Abstract
Although insulin degradation by insulin degrading enzymes in various tissues has been well studied, no report is yet available about insulin degradation by the rat pituitary.
Insulin degradation by the adenopituitary of male and female rats was observed using their hemipituitaries and homogenates. A medium containing 50μU/m/ or 25μU/m/ pork insulin was incubated with Krebs-Ringer bicarbonate buffer containing 2.5% BSA and 0.1% glucose.
The hemipituitaries were incubated in this medium and the IRI in the medium was measured before and after the incubation. Insulin degradation by the hemipituitaries increased in proportion to the incubation time. No degradation was observed on incubation at 4°C, but about 35% of the insulin in the medium was degraded with the hemipituitary during 60 min at 37°C. When the hemipituitary was heated for 10 min at 70°C before incubation, insulin degradation was apparently suppressed.
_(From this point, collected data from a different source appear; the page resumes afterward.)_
-- ==== Sys2Proof/Machine/RailCode.lean ====
section
/-! DEFINITION. The core regulators' events and mailbox commands (R441 to R472). -/

namespace Sys2Proof.Machine

/-! ### Samples and pulses (R445, R446, R451, R453, R455, R456) -/

/-- A voltage sample, in units of 0.25 mV (R446, R451, R453, R458): the reference moves one sample's step, the compensator runs; a rail
within 3 % of its setpoint for 100 microseconds has power-good, which it keeps until an under-voltage (R461) or its stop (DEDUCED). -/
def execVoltageSample (r : Fin 16) (code : Nat) (t : Nat) (s : State) : Outcome :=
  let s := s.upTo t
  let v := s.rail r
  if !v.live then .next s
  else
    let step : Rat := if v.mode = .starting then v.startSlope else 10000 * 300 / 7200
    let vref := moveToward v.vref (v.setpoint : Rat) step
    let sense : Int := s.pwcReading r (250 * code)
    let b := s.bank r
    let e := errorOf vref sense
    let u := b.output (e :: v.pastE) v.pastU
    let near := decide (vref = (v.setpoint : Rat)) && decide ((sense - v.setpoint).natAbs ≤ 10000)
    let since := if (sense - v.setpoint).natAbs * 100 ≤ 3 * v.setpoint.natAbs then some (v.goodSince.getD s.now) else none
    let s1 := s.setRail r { v with vref := vref, vsense := sense, pastE := (e :: v.pastE).take 3, pastU := (u :: v.pastU).take 3,
                                   steadySince := if near then some (v.steadySince.getD s.now) else none, goodSince := since }
    .next (if !v.good ∧ since.elim false (fun a => decide (a + 100 * rcUs ≤ s.now)) then s1.railGood r else s1)

/-- Phase `p` of an n-phase rail begins its periods 9,000 p / n root cycles after phase 0 (R444). -/
def Rail.inTurn (v : Rail) (r p now : Nat) : Bool := decide ((now - v.startedAt) % 9000 = 9000 * p / railPhases r)

/-- A phase begins its period (R444, R445, R455, R461): `iAvg` and `iP` are the mean phase current and the phase's own in mA, `ibusMv` and
`frMa` the intermediate bus and the fixed-ratio stage's output current (R442), `limitAt` the step at which the phase current reaches its
limit. The last voltage sample before this command is the first of its period (DEDUCED). -/
def execPwmPeriodStart (r : Fin 16) (p : Fin 40) (iAvg iP : Int) (ibusMv frMa : Nat) (limitAt : Option Nat) (t : Nat) (s : State) : Outcome :=
  let s := s.upTo t
  let v := s.rail r
  let x := v.phase p
  if !v.live ∨ railPhases r ≤ p.val ∨ x.stopped ∨ !v.inTurn r p s.now then .next s
  else
    let vin := frOut ibusMv frMa
    let n := onTime (s.bank r) v.vref (nth v.pastU 0 0) vin iAvg iP
    let cut := limitAt.elim false (fun k => decide (k < n))
    let on := if v.truncating then 0 else if cut then limitAt.getD 0 else n
    let s1 : State := { s with rails := { s.rails with frOutput := vin } }
    let s2 := s1.setRail r (v.setPhase p { x with began := s.now, endsAt := 8 * s.now + on, onSteps := on, extraGiven := false,
                                                  skipped := v.truncating,
                                                  limited := if cut && !v.truncating then x.limited + 1 else 0,
                                                  uneven := if 3 * railPhaseLimit r < 10 * (iP - iAvg).natAbs then x.uneven + 1 else 0 })
    .next (if cut && !v.truncating then s2.bump (0xA28 + 4 * r.val + 3) 1 else s2)

/-- The voltage exceeds the reference by `OVERSHOOT_MV` (R455): every pulse ends, and none begins. -/
def execOvershootTrip (r : Fin 16) (uv t : Nat) (s : State) : Outcome :=
  let s := s.upTo t
  let v := s.rail r
  if !v.live ∨ (uv : Rat) < v.vref + 1000 * (s.bank r).overshootMv then .next s
  else
    .next ((s.setRail r { v with truncating := true, truncatedInBlock := true,
                                 truncateCount := min (v.truncateCount + 1) 0xFFFFFFFF,
                                 phases := v.phases.map (fun x => { x with endsAt := min x.endsAt (8 * s.now) }) }).bump
      (0xA28 + 4 * r.val + 1) 1)

/-- The voltage is below the reference plus `OVERSHOOT_MV` / 2 again. -/
def execOvershootClear (r : Fin 16) (uv t : Nat) (s : State) : Outcome :=
  let s := s.upTo t
  let v := s.rail r
  if (uv : Rat) < v.vref + 500 * (s.bank r).overshootMv then .next (s.setRail r { v with truncating := false }) else .next s

/-- The extra pulse of R456 for one phase: T_ff + `U_LIMIT` or less at the phase limit, after the least off-time of the pulse before and
early enough for that before the phase's next period. -/
def Phase.extra (x : Phase) (now : Nat) (steps : Nat) : Phase :=
  let start := max (8 * now) (if x.onSteps = 0 then 0 else x.endsAt + leastOff)
  let last := 8 * x.began + periodSteps - leastOff
  let stop := min (start + steps) last
  if x.stopped ∨ 8 * now < x.endsAt ∨ x.extraGiven ∨ stop < start + leastOn then x
  else { x with endsAt := stop, onSteps := stop - start, extraGiven := true }

/-- The voltage falls below the reference by `UNDERSHOOT_MV` (R456, R457); `limits` gives the phases whose current reaches the phase limit
in the extra pulse, with the step at which it does. -/
def execUndershootTrip (r : Fin 16) (uv ibusMv frMa : Nat) (limits : List (Fin 40 × Nat)) (t : Nat) (s : State) : Outcome :=
  let s := s.upTo t
  let v := s.rail r
  if !v.live ∨ v.vref - 1000 * (s.bank r).undershootMv < (uv : Rat) then .next s
  else
    let steps := (pick Config.onUp (feedForwardSteps v.vref (frOut ibusMv frMa))).toNat + (s.bank r).uLimit
    let most := fun (p : Nat) => (limits.find? (fun x => x.1.val == p)).elim steps (fun x => min steps x.2)
    let phases := (v.phases.zip (List.range v.phases.length)).map (fun x => x.1.extra s.now (most x.2))
    let given := (List.zipWith (fun a b => b2n (a != b)) v.phases phases).foldl (· + ·) 0
    .next ((s.setRail r { v with truncating := false, undershotInBlock := true, phases := phases }).bump (0xA28 + 4 * r.val + 2) given)

/-! ### Protections (R442, R449, R461 to R465) -/

/-- A rail stops on its own fault. -/
def State.faultRail (s : State) (r code unit : Nat) : State :=
  if (s.rail r).live then (s.stopRail r .stoppedFault).raise .pwc code unit 0 else s

/-- A power stage reports a fault (R464): the phase stays stopped; a class S rail stops, a class L rail from the fifth on. -/
def execPhaseFail (r : Fin 16) (p : Fin 40) (t : Nat) (s : State) : Outcome :=
  let s := s.upTo t
  let v := s.rail r
  if railPhases r ≤ p.val ∨ (v.phase p).stopped ∨ !v.live then .next s
  else
    let v1 := v.setPhase p { Phase.idle with stopped := true }
    let s1 := (s.setRail r v1).raise .pwc FC.phaseFail (phaseUnit r p) 0
    .next (if railClassL r ∧ v1.failed ≤ 4 then s1 else s1.stopRail r .stoppedFault)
Comparisons were made on hemipituitaries of rats in the following groups; male and female rats fed and fasted for 48 hr, pregnant rats fed and fasted for 48 hr, and streptozotocine diabetic pregnant rats and streptozotocine diabetic non-pregnant rats. Insulin was degraded to the greatest degree (about 66%) by hemipituitaries of pregnant fed and fasted rats. Insulin degradation was more suppressed by hemipituitaries of rats in a fasting state than by those which had been fed.
The insulin degradation rate was lessened to the greatest degree (about 30%) in the case of hemipituitaries of streptozotocine diabetic non-pregnant rats.
The degradation of insulin in the hemipituitaries of male rats was less than that in female rats, although the difference was not significant.
The grade of insulin degradation in adenopituitary homogenates was intermediate between that of the liver and diaphragm muscle. Homogenates of these tissues showed a higher insulin degradation rate than the hemipituitary.